Ma se ci sono sempre meno preti, se quasi nessuna ragazza oggi si fa suora, eccetera eccetera… sarà il caso di farcene una ragione e provare a “convertirci” tutti a sperimentare nuove forme di espressione storica del Cristianesimo. Cristo è lo stesso, ieri oggi e sempre. Ma le forme storiche cambiano, anche se non ci piace (a me per primo non piace, mea culpa). Non sappiamo ancora dove andiamo e come sarà il cristianesimo nei prossimi anni, ma la Storia ci sta obbligando comunque a cambiare. Non facciamo troppe tragedie se un convento rimasto vuoto chiude (ed è e resta per me un grosso dispiacere); chiediamoci come poter cercare di testimoniare il Vangelo noi (noi che ci lamentiamo sempre) che siamo qui adesso. Altrimenti è sempre colpa di qualcun altro: del papa, del vescovo, del Superiore regionale dei frati…
Il tuo ragionamento in parte lo condivido, in parte no.Troppo comodo dire che oggi il mondo cambia, e allora mandiamo tutto alla malora? Certo che il mondo cambia, tra parentesi è sempre cambiato anche nel passato, ma che cosa non dovrebbe mai cambiare? Parliamo di valori, di ideali, ma quali? C’è qualcosa di sostanziale, di essenziale che non solo non dovrebbe mai cambiare, ma che dovremmo anzi ricuperare, senza per questo tornare ai vecchi tempi? Tutto cambia ma nel peggio del peggio. E non dire che è il progresso!

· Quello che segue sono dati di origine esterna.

/-- Reset, with a frame, a marker position, a payload offset and a remaining length. -/
def front (f : Frame) (k soff rem : Nat) : State :=
  { driven 0 1 f with txn := { Txn.reset with
      k := BitVec.ofNat 16 k, soff := BitVec.ofNat 16 soff, rem := BitVec.ofNat 16 rem } }

/-- P_RAIN (95, section 0.1). -/
def pRain : BitVec 160 := 0x11223344556677FDABFE2250FFFEDC0000650000#160

/-- P_FULL (95, section 0.1). -/
def pFull : BitVec 160 := 0x11223344556677FDABFE22502340560000850000#160

/-- P_NEG (95, section 0.1). -/
def pNeg : BitVec 160 := 0x11223344556677FDABFE22509500800000290000#160

/-- The output registers of P_RAIN (95, section 0.1). -/
def rainOut : Outputs := ⟨1, 1, 0x1F1, 0, 0, 900, 504, 225, 123⟩

/-- The output registers of P_FULL (95, section 0.1). -/
def fullOut : Outputs := ⟨1, 0, 0x17D, 234, 56, 900, 504, 225, 0⟩

/-- The output registers of a failure (R86, R98). -/
def failOut (code : BitVec 3) : Outputs := ⟨code, 0, 0, 0, 0, 0, 0, 0, 0⟩

/-- Decoded field values of a variant. -/
def decodedTxn (sel : Bit) (rain : BitVec 16) : Txn :=
  { Txn.reset with
    sel := sel
    tempCorr := 234
    humRaw := 56
    gustCkmh := 900
    speedCkmh := 504
    wdirRaw := 225
    rainRaw := rain }

/-- The state right after P_RAIN has decoded, with other port values. -/
def afterRain (p : Ports) : State :=
  { nextOr State.reset (exec .decode (driven 0 1 (Frame.ofPayload 0 pRain))) with ports := p }

/-! ### Well-formedness and decoding -/

theorem test_wellFormed_commands : Instr.decode.wellFormed = true ∧ Instr.nop.wellFormed = true := by decide

theorem test_wellFormed_refuses_front :
    [Instr.shapeCheck, .preambleSearch, .preOffset, .remainCheck, .extract].all (fun i => !i.wellFormed) = true := by
  decide

theorem test_wellFormed_refuses_payload :
    [Instr.csumAcc, .csumCheck, .varsel, .gustDec, .speedDec, .wdirDec, .rainDec, .tempDec, .tempSign, .humDec,
      .windScale].all (fun i => !i.wellFormed) = true := by
  decide

theorem test_wellFormed_refuses_out : [Instr.muxOk, .muxFail].all (fun i => !i.wellFormed) = true := by decide

/-- R45: `START = 1` is DECODE. -/
theorem test_decode_one : decode [0b00000001#8] = .ok (.decode, []) := by rfl

/-- R45: `START = 0` is NOP. -/
theorem test_decode_zero : decode [0b00000000#8] = .ok (.nop, []) := by rfl

theorem test_decode_rejects_two : decode [0b00000010#8] = .error (.notAStrobe 0x02#8) := by rfl

theorem test_decode_rejects_high : decode [0b10000001#8] = .error (.notAStrobe 0x81#8) := by rfl

theorem test_decode_rejects_nothing : decode [] = .error .noByte := by rfl

theorem test_tableWord : decodeTableWord 1 1 = some .decode ∧ decodeTableWord 8 1 = some .decode ∧
    decodeTableWord 8 0 = some .nop ∧ decodeTableWord 8 2 = none ∧ decodeTableWord 16 1 = none := by decide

Qualcuno ha scritto, a ragione, che dovremmo fermarci, perché il corpo è andato troppo avanti, e l’anima è rimasta indietro. Il progresso, quello vero, che cos’è?

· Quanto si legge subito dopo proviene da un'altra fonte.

-- ==== Sys2Proof/Machine/State.lean ====
section
/-! DEFINITION. The state of the block as plain data: every element of R20, the interfaces of R40 to R44, and the
moves of the two environment agents of R5 that plain data lets play (log 6). -/

namespace Sys2Proof.Machine

/-- R22: the block's program counter. -/
inductive Ctl where
  | handshakeWait
  | erase
  | receive
  | verifyAndBoot
  | doneReset
  | doneJump
deriving DecidableEq, Repr

/-- R22: what the block does next in a `Ctl` state once no sequence of primitives is in progress. -/
inductive Pos where
  /-- HANDSHAKE_WAIT before its entry actions (R232) -/
  | entry
  /-- HANDSHAKE_WAIT and RECEIVE: polling (R233, R237); ERASE: before its work; VERIFY_AND_BOOT: its verification -/
  | body
  /-- RECEIVE: the command of the complete frame in `buf` (R154, R180) -/
  | dispatch
  /-- RECEIVE and VERIFY_AND_BOOT: a response byte (R155, R239, R236) -/
  | respond (r : Response)
  /-- ERASE: the handshake response, once the erase has run (R235) -/
  | reply
deriving DecidableEq, Repr

/-- R32: the status of the last command. -/
inductive Status where
  | success
  | invalidPayload
  | deniedAddress
deriving DecidableEq, Repr

/-- R30: the array's self-timed cycle in progress; an erase names its block, which R131 (c) refers to. -/
inductive NvmBusy where
  | idle
  | program
  | erase (block : Nat)
deriving DecidableEq, Repr

/-- What the bytes of a READ are for (R128, R210, R211, R215). -/
inductive ReadUse where
  /-- step 1 of ERASE_RANGE with its limit: `sv` -/
  | vector (limit : Nat)
  /-- step 1 of VerifyImage: `dg_n` -/
  | imageSize
  /-- the chunk loop: `chunk` -/
  | chunk
  /-- step 5 of VerifyImage: the signature -/
  | signature
deriving DecidableEq, Repr

/-- R12, R22: one operation of a sequence in progress. A step runs one primitive of the first one; the operations still
to come are the position inside the sequence that the state keeps (log 8). -/
inductive Task where
  /-- R120: `left` bytes from `addr` on are to be read, after those in `got` -/
  | read (addr left : Nat) (got : List Byte) (use : ReadUse)
  /-- R122: the bytes of a WRITE that are not in the latch yet -/
  | write (addr : Nat) (bytes : List Byte)
  /-- R124: a Commit; its cycle is in progress while `nvm_busy` is PROGRAM -/
  | commit
  /-- R127: an EraseArray; its cycle is in progress while `nvm_busy` is ERASE -/
  | erase (block : Nat)
  /-- R128 step 3: the blocks the loop has still to erase -/
  | eraseFrom (block count : Nat)
  /-- R41: a Tx; the byte is on its way while `txFlight` holds it -/
  | tx (b : Byte)
  /-- R211: `H.init`, and the start of the chunk loop -/
  | hashInit
  /-- R211: `H.update` with the chunk that has been read -/
  | hashUpdate
  /-- R211: `H.final` -/
  | hashFinal
  /-- R215: `VERIFY` of the digest and the signature that has been read -/
  | verify (sig : List Byte)
  /-- R180: the command returns its status -/
  | ret (st : Status)
  /-- R155, R239, R236: what follows a response byte -/
  | after (r : Response)
  /-- R235: what follows the handshake response -/
  | enterReceive
deriving DecidableEq, Repr

/-- R41, R44: what leaves the block. -/
inductive Output where
  /-- a byte that reached the host -/
  | byte (b : Byte)
  /-- ResetDevice's request -/
  | resetRequest
  /-- TransferControl's jump of the CPU -/
  | jump (target : Nat)
deriving DecidableEq, Repr

/-- R5, R12: one move of an environment agent, or the block's turn. -/
inductive Move where
  /-- the block takes its next step -/
  | run
  /-- the host offers a byte (R40) -/
  | offer (b : Byte)
  /-- the host reads the oldest byte it has been sent (R300) -/
  | read
  /-- power fails, or the device is reset from outside, between two primitives or inside a cycle or a Tx (R131, R290) -/
  | powerFail
deriving DecidableEq, Repr

/-- The eight chaining words of the hashing collaborator (R212). -/
structure HashWords where
  a : HashWord
  b : HashWord
  c : HashWord
  d : HashWord
  e : HashWord
  f : HashWord
  g : HashWord
  h : HashWord
deriving DecidableEq, Repr

/-- R33 `dg_ctx`: the running state of the hashing collaborator (R212): chaining words, bytes of the block not yet
full, bytes seen. -/
structure HashCtx where
  words   : HashWords
  pending : List Byte
  count   : Nat
deriving DecidableEq, Repr

/-- Why the machine stops with a fault (R265, R294). -/
inductive Fault where
  /-- R123: a byte to be programmed has address at or beyond FLASH_SIZE. Raised by `latchLoad`. Safe: the spec's own
  model fault; the WRITE of a D under MOD24 reaches it, and the state of the step before holds what it committed. -/
  | programOutOfRange
  /-- R123: a byte loaded into a latch that holds another block. Raised by `latchLoad`. Safe: never from a WRITE that
  starts with an empty latch. -/
  | latchBlockMismatch
  /-- R127: an erase of a block at or beyond FLASH_SIZE / 64. Raised by `startErase`. Safe: never for BTLD_OFFSET. -/
  | eraseOutOfRange
  /-- R294: stuck(NO_BOOTLOADER): a reset finds `mem[0..4) ≠ VEC0`, so the CPU does not run the block. Raised by
  `resetBlock`. Safe: the spec's own stuck state. -/
  | noBootloader
deriving DecidableEq, Repr

/-- What has no meaning in the model. -/
inductive Refusal where
  /-- An instruction without a meaning; no arm of `exec` answers it. Safe. -/
  | notModelled (mnemonic : String)
  /-- R231, R238, U29: the block has handed the CPU to the application and takes no further step. Raised by
  `takeTurn`. Safe. -/
  | controlTransferred
deriving DecidableEq, Repr

/-- R60: NVM contents as address and byte pairs, addresses strictly rising, no entry that equals what an unlisted
address reads as. -/
abbrev Memory := List Host.Cell

/-- R20 and the interfaces. -/
@[ext]
structure State where
  /-- R6: the build-time parameters, changed by no step -/
  cfg       : Params
  /-- R20 `mem`: the NVM array, the only persisted state -/
  mem       : Memory
  /-- R22 `ctl` -/
  ctl       : Ctl
  /-- R22: what comes next in `ctl` -/
  pos       : Pos
  /-- R22: what is left of the sequence of primitives in progress, first first -/
  todo      : List Task
  /-- R23 `hs_matched` -/
  hsMatched : Nat
  /-- R24 `hs_budget` -/
  hsBudget  : Nat
  /-- R25 `rx_enable` -/
  rxEnable  : Bool
  /-- R26 `fr_mode` -/
  frMode    : FramerMode
  /-- R27 `fr_idx` -/
  frIdx     : Nat
  /-- R28 `buf` -/
  buf       : List Byte
  /-- R29 `latch_blk`: none is the spec's NONE -/
  latchBlk  : Option Nat
  /-- R29 `latch_map`: offset and byte pairs, offsets strictly rising (log 32) -/
  latchMap  : List Host.Cell
  /-- R30 `nvm_busy` -/
  nvmBusy   : NvmBusy
  /-- R31 `sv` -/
  sv        : List Byte
  /-- R32 `st` -/
  st        : Status
  /-- R33 `dg_n` -/
  dgN       : Nat
  /-- R33 `dg_addr` -/
  dgAddr    : Nat
  /-- R33 `dg_rem` -/
  dgRem     : Nat
  /-- R33 `chunk` -/
  chunk     : List Byte
  /-- R33 `dg_ctx` -/
  dgCtx     : HashCtx
  /-- R33 `digest` -/
  digest    : List Byte
  /-- R33 `sig_ok` -/
  sigOk     : Bool
  /-- R40: the bytes waiting in the receiver, oldest first -/
  rxq       : List Byte
  /-- R41: the byte handed to the transport that has not reached the host yet -/
  txFlight  : Option Byte
  /-- R41, R44: what has left the block, in order -/
  out       : List Output
  /-- R293: how many outputs came before this boot; the model's own -/
  bootFrom  : Nat
  /-- R300: how many bytes the host has been sent and has not read -/
  unread    : Nat
  /-- R290: false from a power failure or external reset until the reset that follows -/
  powered   : Bool
  /-- R5, R12: the moves to come of the environment agents and the block, first first -/
  env       : List Move
  /-- R13: how many draws have been taken; the model's own, it counts through `Config.draw` -/
  draws     : Nat
deriving DecidableEq, Repr

/-- R212: a hash state that nothing has written (log 5). -/
def HashCtx.unwritten : HashCtx := ⟨⟨0, 0, 0, 0, 0, 0, 0, 0⟩, [], 0⟩

/-- R291: the block right after a reset of the launch configuration, before the entry to HANDSHAKE_WAIT. The frame
buffer holds draws (R28); the elements the spec calls unwritten hold zeros (log 5). -/
def State.reset : State where
  cfg       := Config.launch
  mem       := []
  ctl       := .handshakeWait
  pos       := .entry
  todo      := []
  hsMatched := 0
  hsBudget  := 0
  rxEnable  := false
  frMode    := .normal
  frIdx     := 0
  buf       := (List.range 300).map Config.draw
  latchBlk  := none
  latchMap  := []
  nvmBusy   := .idle
  sv        := List.replicate 4 0#8
  st        := .success
  dgN       := 0
  dgAddr    := 0
  dgRem     := 0
  chunk     := List.replicate 64 0#8
  dgCtx     := HashCtx.unwritten
  digest    := List.replicate 32 0#8
  sigOk     := false
  rxq       := []
  txFlight  := none
  out       := []
  bootFrom  := 0
  unread    := 0
  powered   := true
  env       := []
  draws     := 300

end Sys2Proof.Machine
end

Che i conventi si chiudono e si vendono, certo non facciamone una tragedia… Ma perché, non ci facciamo la domanda: da che cosa sono sostituiti? Certo che ci sono state pretese da parte dei credenti sull’orario delle Messe, ecc. ecc. Ma il problema è di fondo. Se manca una comunità matura è perché la Chiesa isituzionale è andata a spasso con le puttane. E oggi si fa inculare da tutti.
Tutto è ridotto a mercato e anche le chiese, i monasteri, le abbazie… eccole rientrare in questo giro di affari.
E così, come di frequente accade, finiscono nelle mani di chi ha in mente come unico scopo quello di guadagnare, di far soldi e di accrescere il proprio potere.
Luoghi una volta di preghiera, oggi divenuti luoghi di bevute e mangiate, di mercato o di mostre d’arte che di sacro hanno nulla.
È vero, e noi crediamo alle parole di Cristo, quando alla donna di Samaria dice: «Credimi, donna, viene l’ora in cui né su questo monte né a Gerusalemme adorerete il Padre…», ma questo fenomeno che sta accadendo della vendita di luoghi sacri, sembra più che altro, essere una conferma di una fine di questo mondo cattolico.
Questi luoghi di culto devono invece rinascere per essere come fari nelle tenebre e proseguire a vivere divenendo sempre più luoghi essenziali, puri, mistici.